Consider this: Hart admitted under oath that he was intoxicated. The victim testified that she, too, was drunk and unable to consent. Research shows that trauma or alcohol-related memory gaps in survivors tend to be interrogated as unreliable, while similar impairments in defendants are often forgiven or overlooked. This dynamic is part of what legal scholar Deborah Tuerkheimer calls the credibility gap — our culture’s habit of assigning credibility to powerful men and withholding it from accusers. That deficit does not end in courtrooms. It shapes media coverage, sports league decisions, social media reactions and the way communities respond to survivors.

In Las Vegas, articles about the Knights’ decision followed familiar patterns: descriptions of Hart’s quiet determination at practice, a focus on his “new chapter” with the team or performative hand-wringing that ultimately seems dismissive. While not total fluff pieces, these articles generally humanize Hart and supportive fans, but do not do the same for the victim. Nor do they reach out to sexual assault organizations or engage fans who found Carter’s signing problematic or triggering.

This imbalance — emotion and depth for the accused, anonymity and distance for survivors — is part of what keeps gendered violence invisible. It teaches audiences whose stories we’re meant to feel deeply and whose we’re meant to forget.

Fear of not being believed is among the top reasons victims don’t report. That fear is justified. According to the Rape, Abuse & Incest National Network, 98 percent of perpetrators of sexual assault never see jail time, and only 1 in 3 victims reports to law enforcement. Among college-aged women — like the victim in this case — 80 percent never report at all.

I was once an accomplished athlete and was sexually assaulted by a professional athlete in my sport. Nobody believed me. For years, Charles Barrett harassed me online and threatened to kill me. His credibility grew, thanks to endorsements by other pro athletes, brands and a community that protected him. Meanwhile, I was ostracized. His reputation mattered. My safety did not.

When Barrett was finally arrested for a public death threat, the district attorney treated me like the problem. Though he was already under federal investigation for another woman’s rape, the DA in my case offered Barrett a plea deal so light I lost hope that I’d ever be safe. Later, alongside other victims, I testified in the other woman’s case. Barrett was convicted in federal court and sentenced to life in prison — a rare outcome.

In 2016, when explaining the naming behind the Vegas-born team, Knights owner Bill Foley said, “The Knight protects the unprotected.” But symbols without integrity are meaningless.

The Golden Knights have built a brand on their mission of unity and community. But in this case, there was no community engagement, conversation with survivors or acknowledgment that the signing might affect fans who have experienced sexual violence.

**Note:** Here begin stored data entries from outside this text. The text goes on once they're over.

-- ==== Sys2Proof/Certificates/Slice0/Obligations.lean ====
section
/-! DEFINITION. Certificates/Slice0/Obligations.lean: the statements for the provers. Each is true of every
state its hypotheses admit; a next state is written out in full, which is the instruction's frame: a field
not named is unchanged. The size of a step and the fields `node`, `lenRead`, `buildIndex` and `storedIndex`
are the model's choice (log entry 4), and so is the form of the host's actions (log entry 6). -/

open Sys2Proof Sys2Proof.Machine

/-! ### Fetch, decode, encode -/

/-- While the host's next action is still to come, a step is the engine's own: what it does with no host
action to come, it does here, and the action is one step nearer (00_scope.md R10, 70_reset_and_hazards.md
R368; the list of host actions is the model's choice, log entry 6). With this, a statement that takes
`pending = []` speaks of every step before the host's next action. -/
def Obligations.StepBeforeHostActionIsEngineStep : Prop :=
  ∀ (s : State) (ev : HostEvent) (n : Nat) (rest : List HostEvent),
    s.pending = ev :: rest → ev.after = n + 1 →
    (∀ t, step { s with pending := [] } = .next t →
      step s = .next { t with pending := { ev with after := n } :: rest }) ∧
    (∀ x, step { s with pending := [] } = .fault x → step s = .fault x)

/-- A step where a code word of the bitstream is due. When the stream bits at `bitPosition` are, all `n` of
them, the code word of `i` in the format due, the step consumes them and runs `i` (30_encoding.md R140,
20_memory.md R84). When the code word's reads before the one of `n` bits have consumed `m`, and that read
fails, the step raises its failure with those `m` bits consumed: a width above 16, a position overflow, or a
source overrun at the lowest offset out of range (42_runlength.md R210, 40_bitcursor.md R164 to R166,
60_exceptions.md R313, R314). -/
def Obligations.StepRunsCodeWordOfStream : Prop :=
  ∀ (s : State) (f : Format), s.pending = [] → formatDue s = some f →
    (∀ (n : Nat) (i : Instr), 0 < n → readable s n →
      decode f s.bh (.bits (streamFrom s n)) = .ok (i, []) →
      step s = exec i { s with bitPosition := s.bitPosition + BitVec.ofNat 32 n }) ∧
    (∀ m n : Nat, m = 0 ∨ readable s m → nextRead f s.bh (streamFrom s m) = some n →
      let p := s.bitPosition.toNat + m
      let s' := { s with bitPosition := s.bitPosition + BitVec.ofNat 32 m }
      (16 < n → step s = .next (takeFailure .bitCountTooLarge n s')) ∧
      (0 < n → n ≤ 16 → 2 ^ 32 - 1 < p + n → step s = .next (takeFailure .bitPositionOverflow n s')) ∧
      (0 < n → n ≤ 16 → p + n ≤ 2 ^ 32 - 1 →
        s.srcLen.toNat ≤ s.bitBase.toNat + 2 * ((p + n - 1) / 16) + 1 →
        step s = .next (takeFailure .sourceOverrun (max (s.bitBase.toNat + 2 * (p / 16)) s.srcLen.toNat) s')))

/-- At a block's header the kind is chosen by `compressedLength` alone (30_encoding.md R132). -/
def Obligations.StepRunsBlockKind : Prop :=
  ∀ s : State, s.pending = [] → s.seq = .blockHeader → s.blockStart.toNat + 3 < s.srcLen.toNat →
    let u := le16 (s.src.read s.blockStart.toNat) (s.src.read (s.blockStart.toNat + 1))
    let c := le16 (s.src.read (s.blockStart.toNat + 2)) (s.src.read (s.blockStart.toNat + 3))
    step s = exec (if c = 0 then .blockStored u else .blockCompressed u c)
      { s with bh := { s.bh with uncompressedLength := u, compressedLength := c } }

/-- A host write to CTRL with bit 0 = 1 runs CMD.START with bit 1 as SRC_PRESENT (10_state.md R32). -/
def Obligations.StartWriteRunsStart : Prop :=
  ∀ (s : State) (v : Word) (rest : List HostEvent),
    s.pending = { after := 0, act := .writeReg 0 v } :: rest → v.getLsbD 0 = true →
    step s = exec (.cmdStart (v.getLsbD 1)) { s with pending := rest }

/-- Decoding the code of any well-formed instruction, followed by any more bits, gives the instruction and
those bits: each format is a prefix code and no bit of an operand is dropped (30_encoding.md R147). -/
def Obligations.DecodeEncodeRoundTrip : Prop :=
  ∀ (bh : BlockHeader) (i : Instr) (rest : List Bool), i.wf bh = true →
    decode i.format bh ((encode bh i).followedBy rest) =
      .ok (i, if (codeOfFormat bh i.format).isSome then rest else [])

Foley told the Las Vegas Review-Journal, “If you tolerate mediocrity, your business will be mediocre. I don’t tolerate it.” Yet when given the chance to reimagine how a sensitive announcement like this could be handled, he chose to do the same old thing: ignore the issue and survivors. 

Real accountability requires acknowledgment of harm, transparency and personal reckoning. There has been no indication that Hart has engaged in any meaningful self-reflection, education or outreach to survivor communities. And yet he was rewarded with a multimillion-dollar contract.

This lightning-fast redemption arc is the status quo in professional sports. It leaves survivors watching institutions rush to rehabilitate a man’s career while ignoring the costs of sexual violence.

The Knights’ choice to sign Hart — and the way they handled it — reinforces what women and girls have been told for generations: Protecting a man’s future takes precedence over acknowledging harm done to a woman. It asks survivors to stay silent so that everyone else can stay comfortable. And it contributes to a long legacy of minimizing and normalizing the abuse of women.

Stephanie Forté is a public relations strategist and freelance writer based in Las Vegas. The views expressed here are her own and do not reflect the views of her clients or any other organization with which the author is affiliated.